Other experts believe it’s too soon to tell whether brain simulations could change epilepsy treatments. “The life cycle of developing treatments applicable to patients often runs over a decade,” Wang stated. “It is still too early to draw a clear link between HBP’s various project areas with patient care.” However, she admits that some studies built on the HBP-collected knowledge are already showing promise. “Researchers have used neuroscientific atlases and computational tools to develop activity-specific stimulation programs that enabled paraplegic patients to move again in a small-size clinical trial,” Wang said. Another intriguing study looked at simulations of Alzheimer’s in the brain to understand how it evolves over time.
Some challenges remain hard to overcome even with computer simulations. “The major challenge has always been the parameter explosion, which means that many different model parameters can lead to the same result,” Jirsa explained. An example of this parameter explosion could be two different types of neurodegenerative conditions, such as Parkinson’s and Huntington’s diseases. Both afflict the same area of the brain, the basal ganglia, which can affect movement, but are caused by two different underlying mechanisms. “We face the same situation in the living brain, in which a large range of diverse mechanisms can produce the same behavior,” Jirsa said.
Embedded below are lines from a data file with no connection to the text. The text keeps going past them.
-- ==== Sys2Proof/Word.lean ====
section
/-! DEFINITION. The word types of the block: the 32-bit command and response word (R63, R67), the byte that carries
a quarter of it (R48), and the 8-bit two's-complement chip sample (R26, R80). -/

namespace Sys2Proof

/-- A command word `cmd[31:0]` or a response word `rdata[31:0]` (R63, R67). -/
abbrev Word := BitVec 32

/-- One byte, where a word is carried as four bytes (R48). -/
abbrev Byte := BitVec 8

/-- One captured sample: 8 bits, two's complement, −128..127 (R26, R80). -/
abbrev Sample := BitVec 8

end Sys2Proof
end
The simulations still have to overcome the same challenge.
Understanding where in the patients’ brains seizures arise can give scientists a better idea of how to treat them and whether to use surgery versus medications.
The Human Brain Project
A network not unlike the brain’s own
Though the HBP will be closing this year, its legacy continues in various studies, spin-off companies, and its online platform, EBRAINS. “The HBP is one of the earliest brain initiatives in the world, and the 10-year long-term goal has united many researchers to collaborate on brain sciences with advanced computational tools,” Wang said. “Beyond the many research articles and projects collaborated on during the HBP, the online neuroscience research infrastructure EBRAINS will be left as a legacy even after the project ends.”
Those who worked within the HBP see the end of this project as the next step in neuroscience research. “Neuroscience has come closer to very meaningful applications through the systematic link with new digital technologies and collaborative work,” Jirsa stated. “In that way, the project really had a pioneering role.” It also created a level of interconnectedness within the neuroscience research community that never existed before—a network not unlike the brain’s own. “Interconnectedness is an important advance and prerequisite for progress,” Jirsa said. “The neuroscience community has in the past been rather fragmented and this has dramatically changed in recent years thanks to the Human Brain Project.”
According to its website, by 2023 HBP’s network counted over 500 scientists from over 123 institutions and 16 different countries, creating one of the largest multi-national research groups in the world. Even though the project hasn’t produced the in-silico brain as Markram envisioned it, the HBP created a communal mind with immense potential. “It has challenged us to think beyond the boundaries of our own laboratories,” Jirsa said, “and enabled us to go much further together than we could have ever conceived going by ourselves.”